Y = INTERPFT(X,N) returns a vector Y of length N obtained
by interpolation in the Fourier transform of X.
If X is a matrix, interpolation is done on each column.
If X is an array, interpolation is performed along the first
non-singleton dimension.
INTERPFT(X,N,DIM) performs the interpolation along the
dimension DIM.
Assume x(t) is a periodic function of t with period p, sampled
at equally spaced points, X(i) = x(T(i)) where T(i) = (i-1)*p/M,
i = 1:M, M = length(X). Then y(t) is another periodic function
with the same period and Y(j) = y(T(j)) where T(j) = (j-1)*p/N,
j = 1:N, N = length(Y). If N is an integer multiple of M,
then Y(1:N/M:N) = X.
Example:
% Set up a triangle-like signal signal to be interpolated
y = [0:.5:2 1.5:-.5:-2 -1.5:.5:0]; % equally spaced
factor = 5; % Interpolate by a factor of 5
m = length(y)*factor;
x = 1:factor:m;
xi = 1:m;
yi = interpft(y,m);
plot(x,y,'o',xi,yi,'*')
legend('Original data','Interpolated data')
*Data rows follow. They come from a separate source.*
-- ==== Sys2Proof/Certificates/Slice0/Obligations.lean ====
section
/-! DEFINITION. The statements about the machine, for the provers. -/

open Sys2Proof Sys2Proof.Machine

/-! ### Integer words (R141 to R155) -/

/-- IADD, ISUB, IMUL, IMAD, IMIN, IMAX, IABS, INEG and ISAD write what the type holds of the exact result, clamped with SAT. -/
def Obligations.IntegerSums : Prop :=
  ∀ w s e, Issues w s e →
    GivesInt e (.iadd w) e.ty e.sat (fun l => e.ia e.ty l + e.ib e.ty l) ∧
    GivesInt e (.isub w) e.ty e.sat (fun l => e.ia e.ty l - e.ib e.ty l) ∧
    GivesInt e (.imul w) e.ty e.sat (fun l => e.ia e.ty l * e.ib e.ty l) ∧
    GivesInt e (.imad w) e.ty e.sat (fun l => e.ia e.ty l * e.ib e.ty l + e.ic e.ty l) ∧
    GivesInt e (.imin w) e.ty e.sat (fun l => min (e.ia e.ty l) (e.ib e.ty l)) ∧
    GivesInt e (.imax w) e.ty e.sat (fun l => max (e.ia e.ty l) (e.ib e.ty l)) ∧
    GivesInt e (.iabs w) e.ty e.sat (fun l => ((e.ia e.ty l).natAbs : Int)) ∧
    GivesInt e (.ineg w) e.ty e.sat (fun l => -e.ia e.ty l) ∧
    GivesInt e (.isad w) e.ty e.sat (fun l => ((e.ia e.ty l - e.ib e.ty l).natAbs : Int) + e.ic e.ty l)

/-- IMULH writes the upper n bits of the exact product; IMADW adds a 32-bit product to a 64-bit value; IDOT4 adds four byte
products to a 32-bit value. -/
def Obligations.IntegerProducts : Prop :=
  ∀ w s e, Issues w s e →
    GivesInt e (.imulh w) e.ty e.sat (fun l => e.ia e.ty l * e.ib e.ty l / (2 ^ tyBits e.ty : Nat)) ∧
    (∀ wide, wide = (if e.ty = .i32 then Ty.i64 else .n64) →
      GivesInt e (.imadw w) wide e.sat (fun l => intVal e.ty (e.a e.ty l) * intVal e.ty (e.b e.ty l) + intVal wide (e.c wide l))) ∧
    (∀ word, word = (if e.ty = .i8 then Ty.i32 else .n32) →
      GivesInt e (.idot4 w) word e.sat (fun l => intVal word (e.c word l) +
        ((List.range 4).map fun j =>
          let x := bits (e.a .b32 l) (8 * j + 7) (8 * j)
          let y := bits (e.b .b32 l) (8 * j + 7) (8 * j)
          if e.ty = .i8 then intVal .i8 x * intVal .i8 y else (x : Int) * (y : Int)).sum))

/-- IDIV and IREM truncate toward zero, a = b·q + r with the remainder's sign the dividend's; for b = 0 and for the least value by
−1 they give the values of the table. -/
def Obligations.IntegerDivision : Prop :=
  ∀ w s e, Issues w s e → e.sat = false →
    ∃ q r : Nat → Int, GivesInt e (.idiv w) e.ty false q ∧ GivesInt e (.irem w) e.ty false r ∧
      ∀ l, let a := e.ia e.ty l
        let b := e.ib e.ty l
        if b = 0 then q l = (if tySigned e.ty then -1 else maxOf e.ty) ∧ r l = a
        else if tySigned e.ty ∧ a = minOf e.ty ∧ b = -1 then q l = minOf e.ty ∧ r l = 0
        else a = b * q l + r l ∧ (r l).natAbs < b.natAbs ∧ (0 ≤ a → 0 ≤ r l) ∧ (a ≤ 0 → r l ≤ 0)

/-- ICMP writes the condition's truth for each active lane into a mask register. -/
def Obligations.IntegerCompare : Prop :=
  ∀ w s e, Issues w s e → e.f 13 11 ≤ 5 →
    GivesK e (.icmp w) fun l =>
      let a := e.ia e.ty l
      let b := e.ib e.ty l
      decide ((e.f 13 11 = 0 ∧ a = b) ∨ (e.f 13 11 = 1 ∧ a ≠ b) ∨ (e.f 13 11 = 2 ∧ a < b) ∨ (e.f 13 11 = 3 ∧ a ≤ b) ∨
        (e.f 13 11 = 4 ∧ b < a) ∨ (e.f 13 11 = 5 ∧ b ≤ a))

/-- SHL, SHR and SAR take the count whole; ROT takes it modulo the width. -/
def Obligations.Shifts : Prop :=
  ∀ w s e, Issues w s e →
    GivesD e (.shl w) e.ty (fun l => (BitVec.ofNat (tyBits e.ty) (e.a e.ty l) <<< e.b .n32 l).toNat) ∧
    GivesD e (.shr w) e.ty (fun l => (BitVec.ofNat (tyBits e.ty) (e.a e.ty l) >>> e.b .n32 l).toNat) ∧
    GivesD e (.sar w) e.ty (fun l => ((BitVec.ofNat (tyBits e.ty) (e.a e.ty l)).sshiftRight (e.b .n32 l)).toNat) ∧
    GivesD e (.rot w) e.ty (fun l => ((BitVec.ofNat (tyBits e.ty) (e.a e.ty l)).rotateLeft (e.b .n32 l)).toNat)

/-- AND, OR, XOR, NOT, MOV and LOP3, bit by bit. -/
def Obligations.Logic : Prop :=
  ∀ w s e, Issues w s e →
    (∃ f, GivesD e (.and w) e.ty f ∧ ∀ l ∈ e.lanes, ∀ m, (f l).testBit m = ((e.a e.ty l).testBit m && (e.b e.ty l).testBit m)) ∧
    (∃ f, GivesD e (.or w) e.ty f ∧ ∀ l ∈ e.lanes, ∀ m, (f l).testBit m = ((e.a e.ty l).testBit m || (e.b e.ty l).testBit m)) ∧
    (∃ f, GivesD e (.xor w) e.ty f ∧ ∀ l ∈ e.lanes, ∀ m, (f l).testBit m = ((e.a e.ty l).testBit m != (e.b e.ty l).testBit m)) ∧
    (∃ f, GivesD e (.not w) e.ty f ∧ ∀ l ∈ e.lanes, ∀ m, (f l).testBit m = (decide (m < tyBits e.ty) && !(e.a e.ty l).testBit m)) ∧
    GivesD e (.mov w) e.ty (fun l => e.a e.ty l) ∧
    (∀ t, t = (if e.fbit 5 then Ty.b64 else .b32) →
      ∃ f, GivesD e (.lop3 w) t f ∧ ∀ l ∈ e.lanes, ∀ m, m < tyBits t → (f l).testBit m =
        (e.f 13 6).testBit (4 * ofBool ((e.a t l).testBit m) + 2 * ofBool ((e.b t l).testBit m) + ofBool ((e.c t l).testBit m)))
Class support for data input x:
float: double, single
See also interp1.
Reference page in Help browser
doc interpft
<interp2> - 2-D interpolation (table lookup).
INTERP2 2-D interpolation (table lookup).
ZI = INTERP2(X,Y,Z,XI,YI) interpolates to find ZI, the values of the
underlying 2-D function Z at the points in matrices XI and YI.
Matrices X and Y specify the points at which the data Z is given.
XI can be a row vector, in which case it specifies a matrix with
constant columns. Similarly, YI can be a column vector and it
specifies a matrix with constant rows.
ZI = INTERP2(Z,XI,YI) assumes X=1:N and Y=1:M where [M,N]=SIZE(Z).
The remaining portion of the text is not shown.